►

-- ==== Sys2Proof/Machine/Memory.lean ====
section
/-! DEFINITION. Table memory: words, lines, regions, byte packing, the Reed–Solomon code of a line and what a read of a line
in error finds (R6, R10, R45, R49, R356 to R361). -/

namespace Sys2Proof.Machine

/-! ### Words and bytes -/

/-- The word at a table-memory address. Table memory is zero where nothing has been written (R107, R126). -/
def Dev.mem (d : Dev) (a : Nat) : Nat := (SMap.get (fun _ => (0 : Word)) d.tab.mem a).toNat

/-- A word written to table memory. A write of a line cancels its pending write-back (R45). -/
def Dev.setMem (d : Dev) (a v : Nat) : Dev :=
  { d with tab := { d.tab with mem := SMap.set (fun _ => (0 : Word)) d.tab.mem a (BitVec.ofNat 36 v)
                               writeBack := d.tab.writeBack.filter (fun x => x.1 != a / 4) } }

/-- Bits `[hi:lo]` of a word. -/
def Dev.memBits (d : Dev) (a hi lo : Nat) : Nat := bits (d.mem a) hi lo
def Dev.setMemBits (d : Dev) (a hi lo v : Nat) : Dev := d.setMem a (withBits (d.mem a) hi lo v)

/-- Words `vs` written from address `a` on. -/
def Dev.setMems : Dev → Nat → List Nat → Dev
  | d, _, [] => d
  | d, a, v :: vs => (d.setMem a v).setMems (a + 1) vs

/-- Byte n of a packed sequence that starts at word address `a`: two words hold nine bytes, the first byte in the most
significant bits of the first word; the ninth byte spans both (R10). -/
def Dev.packedByte (d : Dev) (a n : Nat) : Byte :=
  let w0 := d.mem (a + 2 * (n / 9))
  let w1 := d.mem (a + 2 * (n / 9) + 1)
  BitVec.ofNat 8 ((2 ^ 36 * w0 + w1) / 2 ^ (64 - 8 * (n % 9)) % 256)

/-- `n` packed bytes from word address `a` on (R10). -/
def Dev.packed (d : Dev) (a n : Nat) : List Byte := (List.range n).map (fun k => d.packedByte a k)

/-- Byte n of a packed sequence replaced (R10). -/
def Dev.setPackedByte (d : Dev) (a n : Nat) (b : Byte) : Dev :=
  let a0 := a + 2 * (n / 9)
  let v := withBits (2 ^ 36 * d.mem a0 + d.mem (a0 + 1)) (71 - 8 * (n % 9)) (64 - 8 * (n % 9)) b.toNat
  (d.setMem a0 (v / 2 ^ 36)).setMem (a0 + 1) (v % 2 ^ 36)

/-- Bytes n on of a packed sequence replaced. -/
def Dev.setPacked : Dev → Nat → Nat → List Byte → Dev
  | d, _, _, [] => d
  | d, a, n, b :: bs => (d.setPackedByte a n b).setPacked a (n + 1) bs

/-- Region 0 to 7 of a word address, in the order of R49. -/
def regionOf (a : Nat) : Nat :=
  if a < 0x01800000 then 0 else if a < 0x01A00000 then 1 else if a < 0x01C00000 then 2
  else if a < 0x03400000 then 3 else if a < 0x03800000 then 4 else if a < 0x03A00000 then 5
  else if a < 0x03E00000 then 6 else 7

/-- Whether the words `[a, a + n)` lie in the host-defined region (R49). -/
def inHostRegion (a n : Nat) : Bool := decide (0x03E00000 ≤ a) && decide (a + n ≤ 0x04000000)

/-- Words that n packed bytes take (R10). -/
def packedWords (n : Nat) : Nat := (n * 8 + 35) / 36

/-! ### The check code of a line (R356) -/

/-- Product in GF(2^9) modulo x^9 + x^4 + 1. -/
def gfMul (a b : Nat) : Nat :=
  ((List.range 9).foldl
    (fun (x : Nat × Nat) i =>
      (if bit b i then x.1 ^^^ x.2 else x.1,
       let t := x.2 * 2
       if 512 ≤ t then (t ^^^ 0x211) % 1024 else t))
    (0, a)).1

/-- The power of the root α. -/
def gfPow : Nat → Nat
  | 0 => 1
  | n + 1 => gfMul (gfPow n) 2

/-- The inverse of a non-zero element: its 510th power. -/
def gfInv (a : Nat) : Nat :=
  let sq := fun x => gfMul x x
  let a2 := sq a; let a4 := sq a2; let a8 := sq a4; let a16 := sq a8
  let a32 := sq a16; let a64 := sq a32; let a128 := sq a64; let a256 := sq a128
  gfMul a256 (gfMul a128 (gfMul a64 (gfMul a32 (gfMul a16 (gfMul a8 (gfMul a4 a2))))))

/-- Data symbol d_j of a line given as its four words (R356). -/
def dataSymbol (ws : List Nat) (j : Nat) : Nat :=
  bits (ws.getD (j / 4) 0) (35 - 9 * (j % 4)) (27 - 9 * (j % 4))

/-- A polynomial over the field, highest power first, times (x + r). -/
def polyTimesRoot (p : List Nat) (r : Nat) : List Nat :=
  List.zipWith (fun a b => a ^^^ b) (p ++ [0]) (0 :: p.map (fun c => gfMul r c))

/-- The generator (x + α)(x + α^2)(x + α^3)(x + α^4): its coefficients of x^3 down to x^0. -/
def rsGenerator : List Nat :=
  (polyTimesRoot (polyTimesRoot (polyTimesRoot (polyTimesRoot [1] (gfPow 1)) (gfPow 2)) (gfPow 3)) (gfPow 4)).drop 1

/-- One step of the division by g: the remainder, most significant symbol first, after a further data symbol. -/
def rsStep (r : List Nat) (s : Nat) : List Nat :=
  let f := s ^^^ r.getD 0 0
  (List.range 4).map (fun i => r.getD (i + 1) 0 ^^^ gfMul f (rsGenerator.getD i 0))

/-- The check symbols p_0 to p_3 of a line (R356). -/
def checkSymbols (ws : List Nat) : List Nat :=
  (List.range 16).foldl (fun r j => rsStep r (dataSymbol ws j)) [0, 0, 0, 0]

/-- Syndrome i of an error pattern: Σ val × α^(i (19 − pos)). The codeword itself contributes nothing. -/
def syndrome (e : List (Nat × Nat)) (i : Nat) : Nat :=
  e.foldl (fun x s => x ^^^ gfMul s.2 (gfPow (i * (19 - s.1)))) 0

/-- What decoding a line finds (R357): no error seen, a correction of one or two symbols, or an uncorrectable error. -/
inductive Decoded where
  | clean
  | corrected (syms : List (Nat × Nat))
  | uncorrectable
  deriving DecidableEq, Repr

/-- The decoder: corrects within distance 2 of a codeword, and nothing else (R357). -/
def rsDecode (e : List (Nat × Nat)) : Decoded :=
  let s1 := syndrome e 1; let s2 := syndrome e 2; let s3 := syndrome e 3; let s4 := syndrome e 4
  if s1 = 0 ∧ s2 = 0 ∧ s3 = 0 ∧ s4 = 0 then .clean
  else
    let one := (List.range 20).findSome? (fun p =>
      let x := gfPow (19 - p)
      let v := gfMul s1 (gfInv x)
      if v ≠ 0 ∧ syndrome [(p, v)] 2 = s2 ∧ syndrome [(p, v)] 3 = s3 ∧ syndrome [(p, v)] 4 = s4
      then some [(p, v)] else none)
    match one with
    | some c => .corrected c
    | none =>
      let two := (List.range 20).findSome? (fun p => (List.range p).findSome? (fun q =>
        let x := gfPow (19 - p); let y := gfPow (19 - q)
        let v := gfMul (s2 ^^^ gfMul s1 y) (gfInv (gfMul x (x ^^^ y)))
        let u := gfMul (s1 ^^^ gfMul v x) (gfInv y)
        let c := [(p, v), (q, u)]
        if v ≠ 0 ∧ u ≠ 0 ∧ syndrome c 3 = s3 ∧ syndrome c 4 = s4 then some c else none))
      match two with
      | some c => .corrected c
      | none => .uncorrectable

/-- A line's words with symbol differences applied to its data symbols. -/
def Dev.xorSymbols (d : Dev) (line : Nat) (e : List (Nat × Nat)) : Dev :=
  e.foldl (fun x s =>
    if s.1 < 16 then
      let a := 4 * line + s.1 / 4
      let m := (SMap.get (fun _ => (0 : Word)) x.tab.mem a).toNat ^^^ (s.2 * 2 ^ (27 - 9 * (s.1 % 4)))
      { x with tab := { x.tab with mem := SMap.set (fun _ => (0 : Word)) x.tab.mem a (BitVec.ofNat 36 m) } }
    else x) d

/-- A line written with zero data and valid check symbols: no longer UE. -/
def Dev.zeroLine (d : Dev) (line : Nat) : Dev :=
  let d1 := d.setMems (4 * line) [0, 0, 0, 0]
  { d1 with tab := { d1.tab with ueLines := d1.tab.ueLines.filter (fun l => l != line) } }

/-- A corrected error (R359): counted by channel, logged with its reader (0 foreground, 1 scrub, 2 host), raised, and the
corrected line queued for write-back. -/
def Dev.lineCe (d : Dev) (line nsyms reader : Nat) : Dev :=
  let d1 := d.bump (F.TMEM_CE_CNT_COUNT (line % 4)) 1
  let d2 := ((d1.put F.TMEM_CE_LOG_READER reader).put F.TMEM_CE_LOG_SYMBOLS nsyms).put F.TMEM_CE_LOG_LINE line
  let d3 := (d2.evt (ev 7 (line % 4)) 1).raise 0x21 0
  if d3.tab.writeBack.any (fun x => x.1 == line) then d3
  else { d3 with tab := { d3.tab with writeBack := d3.tab.writeBack ++ [(line, d3.tempo)] } }

/-- The record of an uncorrectable error (R360); the region's action follows. -/
def Dev.lineUe (d : Dev) (line reader : Nat) : Dev :=
  let d1 := ((d.put F.TMEM_UE_LOG_READER reader).put F.TMEM_UE_LOG_REGION (regionOf (4 * line))).put F.TMEM_UE_LOG_LINE line
  let d2 := ((d1.bump F.TMEM_UE_CNT_COUNT 1).evt (ev 7 4) 1).raise 0x21 1
  if d2.tab.ueLines.contains line then d2
  else { d2 with tab := { d2.tab with ueLines := d2.tab.ueLines ++ [line] } }

/-- Whether a line reads as uncorrectable. -/
def Dev.lineBad (d : Dev) (line : Nat) : Bool := d.tab.ueLines.contains line

/-- At the end of a tempo the write-backs of lines corrected before it are done: those not done in the tempo of the correction were
done in the next one (R45). Table-memory writes are held during the PROMOTE pause (R494). -/
def Dev.writeBackDue (d : Dev) : Dev :=
  if d.paused then d
  else { d with tab := { d.tab with writeBack := d.tab.writeBack.filter (fun x => decide (d.tempo ≤ x.2)) } }

/-! ### Meanings -/

/-- SCRUB_WRITE_BACK: the oldest corrected line that is pending is written back, ahead of foreground work (R45). -/
def execScrubWriteBack (s : State) : Host.Outcome State Fault Refusal :=
  runs s (fun d => if d.paused then d else { d with tab := { d.tab with writeBack := d.tab.writeBack.drop 1 } })

end Sys2Proof.Machine
end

◄

## PROBLEM TO WORK ON
From the records above, print exactly the lines that run from the line with "on (R10). -/" to the line with "let a0 := a + 2 * (n / 9)", inclusive.

## REPLY
/-- `n` packed bytes from word address `a` on (R10). -/
def Dev.packed (d : Dev) (a n : Nat) : List Byte := (List.range n).map (fun k => d.packedByte a k)

/-- Byte n of a packed sequence replaced (R10). -/
def Dev.setPackedByte (d : Dev) (a n : Nat) (b : Byte) : Dev :=
  let a0 := a + 2 * (n / 9)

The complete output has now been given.